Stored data
+===+

/-- A command in an engine queue (R342). -/
structure Command where
  id : Nat
  team : Nat
  warp : Nat
  split : Nat
  pc : Word
  kind : CmdKind
  dst : Word
  src : Word
  src2 : Word
  /-- lane that supplied the operands -/
  lane : Nat
  shape : List Word
  slot : Option Nat
  /-- none: unmatched -/
  verdict : Option Bool
  scope : Scope
  tkind : Nat
  tindex : Nat
  /-- rendezvous phase it credits: 0 for P, 1 for P + 1 at issue, as a phase number -/
  phase : BitVec 32
  fmt : BitVec 32
  st : CmdSt
  error : Option Fault40
  /-- `acc.fin`: destination register, active lanes, and the outstanding result they await -/
  reg : Option Opd
  mask : Mask
  result : Option Nat
  /-- the status that it will give -/
  status : Option Nat
  /-- a fence of .team or wider orders it after these flights (R138) -/
  after : List Nat
  /-- toggle estimate and charge, once ready (R360), and times passed over; for a feed, bytes appended so far -/
  te : Option (Nat × Nat)
  passed : Nat
  /-- bytes that a run has consumed: of the A stream, of the B stream, and of the B stream of a twin's odd core -/
  gotA : List FifoByte
  gotB : List FifoByte
  gotOdd : List FifoByte
  /-- a peer's reply that has arrived and is not landed yet -/
  reply : Option Reply
  /-- age of its accesses (R116) -/
  stamp : BitVec 32
  /-- acknowledgement counts of its writes, for its completion (R138) -/
  acks : List Nat
  /-- numbers of the bytes of a copy whose pieces have been performed (R345, R350) -/
  pieces : List Nat
  deriving DecidableEq, Repr

/-- An emission in flight (R167). -/
structure Emission where
  id : Nat
  cmd : Nat
  team : Nat
  core : Nat
  /-- the image that translated its line, and the line's range offset -/
  xl : Xlat
  off : Nat
  vals : List (BitVec 48)
  poison : BitVec 16
  tag : BitVec 8
  scope : Nat
  check : Word
  count : Nat
  deriving DecidableEq, Repr

/-- An entry of a cluster's gather buffer (R172, R444). -/
structure GEntry where
  team : Nat
  ctx : Nat
  index : Nat
  /-- range offset of the line's first byte, plus 128 so that it is never negative -/
  off : Nat
  /-- the line's address when the entry was taken; a slide steers it afresh -/
  pa : Nat
  key : Nat
  fn : Nat
  cache : BitVec 2
  /-- an accumulator image of 128 bytes, or none for a reduction entry -/
  acc : Option (List Byte)
  op : BitVec 3
  ty : Ty
  words : List (Nat × List Byte)
  /-- serial number -/
  id : Nat
  deriving DecidableEq, Repr

/-- A flushed entry of a gather buffer whose reductions are not complete (R105, R137): its team, the lines that it changes,
and the acknowledgement counts and begun reductions awaited. -/
structure Flushed where
  team : Nat
  lines : List Nat
  ids : List Nat
  deriving DecidableEq, Repr

/-- The engines, the pools of range walkers and the fabric's commands in flight. -/
structure Engines where
  cmds : List Command
  emissions : List Emission
  /-- gather buffers, oldest entry first, by cluster -/
  buffers : Table (List GEntry)
  flushed : List Flushed
  /-- collectives issued on each group so far (R410) -/
  groups : Table Nat
  /-- the core that each die's pool of range walkers served last (R42) -/
  walkLast : Table Nat
  deriving DecidableEq, Repr
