-- ==== Sys2Proof/Machine/Range.lean ====
section
/-! DEFINITION. Windows, range descriptors and translation (R16 to R45, R53, R65): what an address means to a
team, which fault it raises, and where its bytes lie. -/

namespace Sys2Proof.Machine

/-! Home bytes under a key (R97 to R100) -/

/-- The physical line of an address. -/
def lineOf (pa : Nat) : Nat := pa / 128

/-- The bytes of a line as the holder of a key slot reads them: zeros under the cleared mark, the stored bytes
under the identity that wrote them, otherwise values unrelated to them. -/
def State.homeByte (s : State) (slot pa : Nat) : Byte :=
  match tget? s.lines.keyed (lineOf pa) with
  | none => memRead s.mem pa
  | some k =>
    if k = s.keyId slot || s.isHost pa then memRead s.mem pa
    else Config.foreign (s.keyId slot) k pa (memRead s.mem pa)

/-- Consecutive home bytes under a key slot. -/
def State.homeBytes (s : State) (slot pa n : Nat) : List Byte := (List.range n).map fun i => s.homeByte slot (pa + i)

/-- The line is homed on a lost die, or stored in lost memory (R395). -/
def State.lost (s : State) (line : Nat) : Bool :=
  !(s.head.lostDies.isEmpty && s.head.lostChannels.isEmpty) &&
  (s.head.lostDies.contains (s.homeOf (line * 128) / 16) ||
   (s.amapAt (line * 128)).any fun e => e.type_ == 0 &&
     s.head.lostChannels.contains ((e.place (line * 128)).1, (e.place (line * 128)).2.1))

/-- POISON of a line (R101); lost lines always meet poison (R395). -/
def State.poisonOf (s : State) (line : Nat) : BitVec 2 := if s.lost line then 3 else tget s.lines.poison line 0

/-- Takes a line over to a key slot: a write replaces the mark, and bytes written under another identity stand
from then on as the slot's holder read them. -/
def State.rekey (s : State) (slot line : Nat) : State :=
  match tget? s.lines.keyed line with
  | none => { s with lines := { s.lines with keyed := tset s.lines.keyed line (s.keyId slot) } }
  | some k =>
    if k = s.keyId slot then s
    else { s with
      mem := memWrites s.mem (line * 128) (s.homeBytes slot (line * 128) 128)
      lines := { s.lines with keyed := tset s.lines.keyed line (s.keyId slot) } }

/-- Sets POISON bits of a line. -/
def State.setPoison (s : State) (line : Nat) (p : BitVec 2) : State :=
  { s with lines := { s.lines with
      poison := if p = 0 then tdel s.lines.poison line else tset s.lines.poison line p } }

/-! Descriptors (R31) -/

/-- A range descriptor, as its fields. -/
structure Desc where
  valid : Bool
  key : Nat
  moving : Bool
  base : Nat
  rd : Bool
  wr : Bool
  ex : Bool
  sc : Bool
  acc : Bool
  cache : BitVec 2
  blocks : Nat
  tide : Nat
  gen : Nat
  pa : Nat
  align : Nat
  oldpa : Nat
  reserved : Bool
  deriving DecidableEq, Repr

/-- ALIGN codes (R33). -/
def alignOf (c : Nat) : Nat :=
  match c with
  | 0 => 4 | 1 => 8 | 2 => 16 | _ => 128

def Desc.ofWords (d0 d1 d2 d3 : Word) : Desc :=
  { valid := d0.getLsbD 63, key := bits d0 57 6, moving := d0.getLsbD 56, base := bits d0 7 49 * 128,
    rd := d0.getLsbD 6, wr := d0.getLsbD 5, ex := d0.getLsbD 4, sc := d0.getLsbD 3, acc := d0.getLsbD 2,
    cache := d0.extractLsb' 0 2, blocks := bits d1 32 32 + 1, tide := bits d1 0 32, gen := bits d2 52 12,
    pa := bits d2 2 50 * 4, align := alignOf (bits d2 0 2), oldpa := bits d3 2 50 * 4,
    reserved := bits d3 52 12 != 0 || bits d3 0 2 != 0 }

/-- Bytes of the span (R32). -/
def Desc.size (d : Desc) : Nat := d.blocks * 128

/-- The address lies in the span. -/
def Desc.covers (d : Desc) (v : Word) : Bool := decide (d.base ≤ v.toNat ∧ v.toNat < d.base + d.size)

/-- The conditions of R34, for a function. -/
def State.descOk (s : State) (fn : Nat) (d : Desc) : Bool :=
  decide (d.base + d.size ≤ 2 ^ 56) && !(d.sc && d.acc) &&
  (!d.acc || (!d.ex && d.align == 128 && decide (d.cache ≤ 1))) &&
  d.pa % d.align == 0 && (!d.moving || (d.oldpa % d.align == 0 && decide (d.tide ≤ d.blocks))) &&
  !d.reserved && s.spanOk fn d.pa d.size && (!d.moving || s.spanOk fn d.oldpa d.size)

/-- A fault of translation (R40). -/
abbrev XFault := Nat × Nat

def noMap : XFault := (1, 0x01)
def permFault : XFault := (1, 0x02)
def descFault : XFault := (1, 0x03)
def keyFault : XFault := (1, 0x04)
def windowFault : XFault := (1, 0x05)
def tideFault : XFault := (1, 0x06)
def peerFault : XFault := (1, 0x07)
def privFault : XFault := (1, 0x08)
def targetFault : XFault := (1, 0x09)
def strandedFault : XFault := (1, 0x0A)
def alignFault : XFault := (2, 0x10)
def accFault : XFault := (3, 0x20)

/-- The checks of R34 and R35 on a descriptor that a lookup reached. -/
def State.descFault? (s : State) (ctx : Nat) (d : Desc) : Option XFault :=
  let fn := s.ctxFn ctx
  if !s.descOk fn d then some descFault
  else if tget? s.head.slotOwner d.key != some fn then some keyFault
  else none

/-- A descriptor of a context's table, read from memory under the function's slot. R121 says nothing of one whose line is
poisoned: the model uses the stored bytes (log entry 112). -/
def State.descAt (s : State) (ctx i : Nat) : Desc × Word × Word × Word × Word :=
  let a := s.rtBase ctx + 32 * i
  let w (k : Nat) : Word := leWord (s.homeBytes ((s.slotOf (s.ctxFn ctx)).getD 0) (a + 8 * k) 8)
  (Desc.ofWords (w 0) (w 1) (w 2) (w 3), w 0, w 1, w 2, w 3)

/-- The table stands in strictly ascending order without overlap (R30). -/
def State.tableOrdered (s : State) (ctx : Nat) : Bool :=
  (List.range (s.rtCount ctx - 1)).all fun i =>
    let d := (s.descAt ctx i).1
    let e := (s.descAt ctx (i + 1)).1
    decide (d.base + d.size ≤ e.base)

/-- What a walk finds for an address (R42, R44): the covering descriptor's index. In a table that breaks R30,
any of the covering ones or none, by a free choice (log entry 12). -/
def State.walk (s : State) (ctx : Nat) (v : Word) : Option Nat :=
  let hits := (List.range (s.rtCount ctx)).filter fun i =>
    let d := (s.descAt ctx i).1
    d.valid && d.covers v
  if s.tableOrdered ctx then hits.head?
  else hits[Config.badTable ctx v % (hits.length + 1)]?

/-- A range-buffer entry's descriptor. -/
def RBuf.desc (r : RBuf) : Desc := Desc.ofWords r.d0 r.d1 r.d2 r.d3

/-- A hit in a core's range buffer (R41). -/
def State.rbHit (s : State) (core ctx : Nat) (v : Word) : Option RBuf :=
  (s.core core).ranges.find? fun r => r.ctx == ctx && r.desc.covers v

/-! Windows (R16 to R25) -/

/-- What an access needs (R37). -/
inductive Need where
  | rd | wr | rw | ex | accRd | accWr | accRw | none_
  /-- write permission of a range of either kind: `zline` and `discard` (R184, R369) -/
  | wrAny
  deriving DecidableEq, Repr

/-- The place an address names, before range translation. -/
inductive Place where
  | global (v : Word)
  | tide (team off : Nat)
  | fault (f : XFault)
  deriving DecidableEq, Repr

/-- Warps of a team (R185). -/
def Team.nwarps (tm : Team) : Nat := (tm.stages.map (·.1)).foldl (· + ·) 0

/-- The thread number of R23. -/
def Team.thread (tm : Team) (w l : Nat) : Nat := (tm.n * tm.nwarps + w) * 32 + l

/-- FLAGS bits of R217. -/
def Team.fuse (tm : Team) : Bool := tm.flags.getLsbD 0
def Team.twin (tm : Team) : Bool := tm.flags.getLsbD 1
def Team.coresFlag (tm : Team) : Bool := tm.flags.getLsbD 2
def Team.share (tm : Team) : Bool := tm.flags.getLsbD 3
def Team.watch (tm : Team) : Bool := tm.flags.getLsbD 4

/-- The team is resident on its core: not saved and its trap record not written. -/
def Team.resident (tm : Team) : Bool :=
  match tm.status with
  | .running | .trapping | .saving => true
  | .saved _ | .trapped .. => false

/-- The group of a SHARE node's team: four consecutive linear indices, one per core of a cluster (R21). -/
def Team.group (tm : Team) : Nat := tm.n / 4

/-- The team of the same node resident on core k of the cluster (R20): for SHARE nodes. Where teams of several groups of
the node stand on core k, the one of the own group; with none of the own group there, none (R21; log entry 93). -/
def State.peer? (s : State) (tm : Team) (k : Nat) : Option Nat :=
  (s.teams.find? fun e => e.2.resident && e.2.core == tm.core / 4 * 4 + k && e.2.ctx == tm.ctx &&
    e.2.node == tm.node && e.2.group == tm.group).map (·.1)

/-- The place of an access of `len` bytes by a thread of a team (R16 to R24). Window 0xB is the caller's: any other
access through it raises ACC_FAULT, also with bits 59:56 set, where R17 and R40 both apply and the spec gives no order
(log entry 94). -/
def State.place (s : State) (t : Nat) (tm : Team) (w lane : Nat) (v : Word) (len : Nat) : Place :=
  let win := bits v 60 4
  if win ≤ 7 then (if bits v 56 7 = 0 then .global (v &&& 0x00FFFFFFFFFFFFFF#64) else .fault windowFault)
  else if win = 8 then
    if bits v 21 39 != 0 then .fault windowFault
    else if bits v 0 21 + len ≤ tm.tpSize then .tide t (bits v 0 21) else .fault tideFault
  else if win = 9 then
    if bits v 21 37 != 0 then .fault windowFault
    else if !tm.share then .fault peerFault
    else
      let own := tm.core % 4 = bits v 58 2
      match if own then some t else s.peer? tm (bits v 58 2) with
      | none => .fault peerFault
      | some p =>
        match s.team? p with
        | none => .fault peerFault
        | some pt => if bits v 0 21 + len ≤ pt.tpSize then .tide p (bits v 0 21) else .fault tideFault
  else if win = 0xA then
    let o := bits v 0 60
    if o + len ≤ tm.privSize then
      let g := tm.privBase + BitVec.ofNat 64 (tm.thread w lane * tm.privSize + o)
      if bits g 56 8 = 0 then .global g else .fault windowFault
    else .fault privFault
  else if win = 0xB then .fault accFault
  else .fault windowFault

+===+

YOUR INSTRUCTIONS
Among the records above, repeat exactly the line with "access through it", the line with "let own := tm.core % 4 = bits v 58 2", and every line in between, and only those.

RESULT
access through it raises ACC_FAULT, also with bits 59:56 set, where R17 and R40 both apply and the spec gives no order
(log entry 94). -/
def State.place (s : State) (t : Nat) (tm : Team) (w lane : Nat) (v : Word) (len : Nat) : Place :=
  let win := bits v 60 4
  if win ≤ 7 then (if bits v 56 7 = 0 then .global (v &&& 0x00FFFFFFFFFFFFFF#64) else .fault windowFault)
  else if win = 8 then
    if bits v 21 39 != 0 then .fault windowFault
    else if bits v 0 21 + len ≤ tm.tpSize then .tide t (bits v 0 21) else .fault tideFault
  else if win = 9 then
    if bits v 21 37 != 0 then .fault windowFault
    else if !tm.share then .fault peerFault
    else
      let own := tm.core % 4 = bits v 58 2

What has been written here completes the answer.